Dilys serves small glasses of Irish cream
liqueur. (Idwal's driving; he sips water.) Our appetites sharpened, we're then
called to the table. Dilys places before us mint-colored soup with an ivory
swirl of cream, and we begin a feast.
I help her clear the bowls. (It isn't required, but it's a grand way to have a
chance to talk.) As the wide-ranging conversation rolls on in the dining room,
Dilys in the kitchen gradually fills the dinner plates with generous slices of
tender Welsh rib of beef, "dirty" (organic) carrots, red cabbage she has poached
in pineapple juice, roasted potatoes, a pouf of Yorkshire pudding and mushy
peas, which she pronounces "MOOSH-ie."
Americans love the big green version of peas with their creamy sauce, she says.
For the Welsh, this was the heart of many Sunday dinners, mixed with bits of "a
cheap piece of shank" (pork).
The plates fill. And fill. Until the bounty
threatens to spill over the roses-and-gold rim of each dish.
"I've got a
regular routine, you see. This is how I do for my own family," Dilys says. When
she entertains, she adds, she saves a meal for the 87-year-old man up the road
who has "nobody in the world" and very little money.
After-dinner entertainment
Out comes the couple's album containing photos
of each group they've entertained. They speak fondly of the folks behind the
faces as each page is turned.
"They're lovely people, every one," Dilys
says of the Americans. "It's as if they've been cloned.

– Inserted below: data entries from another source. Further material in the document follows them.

theorem wit_PowerAndIdentity_image : ({ State.reset with image := some theImage } : State).image = some theImage := rfl

/-! ## Witnesses: packets -/

/-- A micro-context with function number 7, a receive pool of one buffer of 256 bytes and a request ring, all on the page that `access`
maps. -/
def net : State :=
  let s := (busy id).onMc 0 (fun m => { m with func := 7, rxpool := 0x10000, rqbase := 0x10800, rqlog := 4 })
  let mem := wrNum (wrNum (wrNum s.mem 0x400008 8 0x510037) 0x510000 8 0x10100) 0x510010 4 256
  { s with mem := wrNum (wrNum (wrNum (wrNum mem 0x510014 4 1) 0x510018 1 1) 0x51003C 4 1) 0x510040 8 0x10080 }

/-- A packet without payload for it, of TYPE `typ`. -/
def packet (typ : Byte) (nonce : BitVec 96) (tag : BitVec 128) : Packet :=
  ⟨0, 1, 2, 3, 0, amiuxPort, 48, 1, typ, 0, 0, 7, 9, nonce, 0, [], tag⟩

/-- The tag of the packet of TYPE 0 with NONCE 5 under key 0. -/
def packetTag : BitVec 128 := 65472492935633992826169533182770879560

theorem wit_PacketsReceived : net.quiesced = false ∧ net.mcByFunc (packet 0 5 packetTag).func = some 0 ∧ packetParses (packet 0 5 packetTag) 0 = true
    ∧ (∀ t : Fin 7, packetParses (packet (BitVec.ofNat 8 t) 5 0) t = true) ∧ SMap.get 0 (net.mcAt 0).ringNew 0 = 0
    ∧ (net.oldestPosted 0 3 9).isNone = true ∧ (net.oldestPosted 0 3 (ringRid (packet 0 5 packetTag).rid.toNat)) = none
    ∧ SMap.get 0 (net.mcAt 0).ringNew (bitsOf (packet 0 5 packetTag).rid.toNat 32 16) = 0 := by decide

/-- The packet is taken into the buffer, and its request is appended. -/
theorem wit_PacketsReceived_request :
    let r := net.receive 0 (packet 0 5 packetTag)
    r.1.map (·.1) = some 0x10100 ∧ (r.2.append 0 0x10100 0 0 9 none).1 = .ok () := by decide +kernel

theorem wit_PacketsReceived_expiry :
    let s : State := { net.onMc 0 (fun m => { m with unexp := [⟨2, 9, 0x10100, 0, 0, none⟩] }) with rtc := 1 }
    let x := s.rxPool 0 0
    (∃ p, x.1 = .ok p ∧ 0 + 100000 * p.ringto ≤ x.2.rtc.toNat) ∧ (x.2.mcAt 0).unexp = [⟨2, 9, 0x10100, 0, 0, none⟩] :=
  ⟨⟨_, rfl, by decide⟩, by decide⟩

/-! ## Results that the spec works out -/

/-- The header of spec/00_scope.md: four empty cycles' worth of fields, three words. -/
theorem test_header : headerBad 0x00030105 0 = none ∧ headerWords 0x00030105 = 4 ∧ bitsOf 0x00030105 16 4 = 3 ∧ headerBad 0x00030105 13 = some 3
    ∧ headerBad 0x00100001 0 = some 1 ∧ headerBad 0x00000201 0 = some 2 := by decide

/-- Five ternary weights in one byte (R95). -/
theorem test_ternary : (List.range 5).map (tritOf 0x58) = [some 1, some (-1), some 0, some 0, some 1] := by decide

/-- The format words of R99 and the ones that are ill-formed (R100). -/
theorem test_format_words : wordOk false 0x0333 = true ∧ wordOk false 0x0095 = true ∧ wordOk false 0x0022 = true ∧ wordOk false 0x0400 = false
    ∧ wordOk false 0x00AA = false ∧ wordOk true 0x00AA = true := by decide

/-- The group of 64 INT8 elements of R97. -/
def aGroup : List Byte := [5, 0, 0, 0xFF] ++ List.replicate 59 0 ++ [2]
theorem test_compact : zbPack 1 16 aGroup = some [9, 0, 0, 0, 0, 0, 0, 0x80, 5, 0xFF, 2, 0, 0, 0, 0, 0] := by decide +kernel

/-- The MXFP8 block and the two saturating blocks of spec/03_numbers.md. -/
def aBlock (x0 x1 sc : Nat) : SMap Byte := wrNum (wrNum (wrNum [] (rowKey 0 0) 1 x0) (rowKey 0 1) 1 x1) (rowKey 0 32) 1 sc
theorem test_block : fpBlocks 0x0333 (aBlock 0x3C 0x40 130) (aBlock 0x44 0xA8 120) 0 0 32 32 32 1 0 0x3F800000 false = (0x3FA00000, false) := by decide +kernel
theorem test_block_saturates : fpBlocks 0x0333 (aBlock 0x7E 0 254) (aBlock 0x7E 0 254) 0 0 32 32 32 1 0 0 false = (0x7F7FFFFF, true) := by decide +kernel
theorem test_block_scale_nan : fpBlocks 0x0333 (aBlock 0x7E 0 254) (aBlock 0x7E 0 255) 0 0 32 32 32 1 0 0 false = (0x7FC00000, false) := by decide +kernel

/-- Sigmoid and hyperbolic tangent where the spec gives the value (R110). -/
theorem test_sigmoid : sigmRound .fp32 .rne false (.zero false) = (0x3F000000, 0) ∧ sigmRound .fp32 .rne false (.inf true) = (0, 0)
    ∧ tanhRound .fp32 .rne false (.zero true) = (0x80000000, 0) ∧ tanhRound .fp32 .rne false (.inf false) = (0x3F800000, 0) := by decide

/-- Elements 0 to 3 of the worked example of R111, the others masked. -/
def fourElements : State :=
  withArch (fun a => { a with v := [(2, 0xCB800000_3F800000_3F800000_4B800000)], k := [(1, 0xF)] })
/-- The v register that a syllable has put in flight, and its flags. -/
def flying (o : Host.Outcome State Fault Refusal) (p : VWord → Flags → Bool) : Bool :=
  nextAnd o (fun t => match t.arch.fly with
    | [⟨_, _, _, fl, .v _ v⟩] => p v fl
    | _ => false)
theorem test_vred : flying (exec (.vred g0 3 2 1 none) fourElements) (fun v fl => v == 0x3F800000 && fl == fNX) = true := by decide +kernel
theorem test_vscan : flying (exec (.vscan g0 3 2 1 none) fourElements)
    (fun v fl => v == 0x3F800000_4B800000_4B800000_4B800000 && fl == fNX) = true := by decide +kernel

/-- `clz.w` and `sext.b` of the example of R190, and the step that adds s2 to itself. -/
def inFlight (o : Host.Outcome State Fault Refusal) (w : RegWrite) : Bool := nextAnd o (fun t => t.arch.fly.any (fun l => l.w == w))
theorem test_clz : inFlight (exec (.clz g0 5 1 1) (withS [(1, 0x100000000)])) (.s 5 32) = true := by decide
theorem test_sext : inFlight (exec (.sext g0 5 1 0) (withS [(1, 0x180)])) (.s 5 0xFFFFFFFFFFFFFF80) = true := by decide
theorem test_step_add : nextAnd (step (withS [(2, 0xFFFFFFFFFFFFFFFF)] 0x04018410))
    (fun t => (t.coreAt 0).now.rdS 3 == 0xFFFFFFFFFFFFFFFE && (t.coreAt 0).now.pc == 8) = true := by decide

/-- Two results that land in one cycle: the higher slot remains (R60). -/
theorem test_landing : (landings 3 ({ s := [(9, 2)], fly := [⟨3, 1, 0, 0, .s 9 7⟩] } : Arch)).rdS 9 = 7
    ∧ (landings 1 ({ s := [(9, 2)], fly := [⟨1, 1, 0, 0, .s 9 7⟩, ⟨1, 3, 1, 0, .s 9 5⟩] } : Arch)).rdS 9 = 5
    ∧ (landings 2 ({ s := [(9, 2)], fly := [⟨3, 1, 0, 0, .s 9 7⟩] } : Arch)).rdS 9 = 2 := by decide

/-- `spawn s4, s6, 1` of R159 makes a stage-1 continuation; `spawn s4, s6, 2` raises BAD_SPAWN reason 2. -/
def spawner : State := framed (fun a => { a with s := [(4, 0x240), (6, 11), (7, 12)] })
theorem test_spawn : nextAnd (exec (.spawn g0 4 6 1) spawner) (fun t => (t.contAt (contKey 0 0)).spawning && (t.contAt (contKey 0 0)).stage == 1)
    = true := by decide +kernel
theorem test_spawn_stage : nextAnd (exec (.spawn g0 4 6 2) { spawner with checked := false })
    (fun t => t.verdict == .trapped && (t.contAt 0).trapinfo.extractLsb' 16 4 == 2) = true := by decide +kernel

/-- An atomic addition of 3 to 5: the old value lands, the sum is stored (R213). -/
theorem test_amo : nextAnd (exec (.scalarAccessComplete 9) (access (.amoAdd g0 5 1 2 1 0) [0x10038, 3]))
    (fun t => (t.coreAt 0).now.rdS 5 == 0x8070605040302010 && rdNum t.mem 0x510038 8 == 0x8070605040302013) = true := by decide +kernel

/-- The stride of 2,048 tickets is 512 (R138). -/
theorem test_stride : nextAnd (exec (.ticketsWrite 0 0 2048) ((run 0).onMc 0 (fun m => { m with state := .idle })))
    (fun t => (t.mcAt 0).stride == 512) = true := by decide

end Sys2Proof.Tests
end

They're all lovely . . .
so natural, and so gracious and thankful."
She seems filled with wonder:
"They thank me very much for coming into my humble home . . . and I'm sure they
have massive big houses and loads and loads of money."
Dilys sets goblets
of trifle before us. "This is what we used to get on a Sunday with
tea."
The dessert is layers of custard, sponge cake and juicy
strawberries and peaches. "With a drop of sherry, of course," Dafydd
says.
Coffee and sconelike Welsh cakes are the epilogue to the epic meal.
The men go up the narrow staircase to Dafydd's office to see online photos from
the space shuttle, and Dilys and I chat. She tells me about losing her mother
when she and her sister were young, and being adopted by an aunt, poor but
loving.
In time, the good woman came to visit the Joneses at Christmas --
and stayed 35 years. Not to worry. "Dafydd loved the bones of her," Dilys says
fondly.
She has put a Rod Stewart jazz
CD on the player, and the melodies are irresistible.
We laugh and begin
to dance in the living room. Idwal descends and cuts in, gently whirling Dilys
through a song.
The Joneses stand at the curb waving as we drive away,
our thank-yous echoing in the twilight.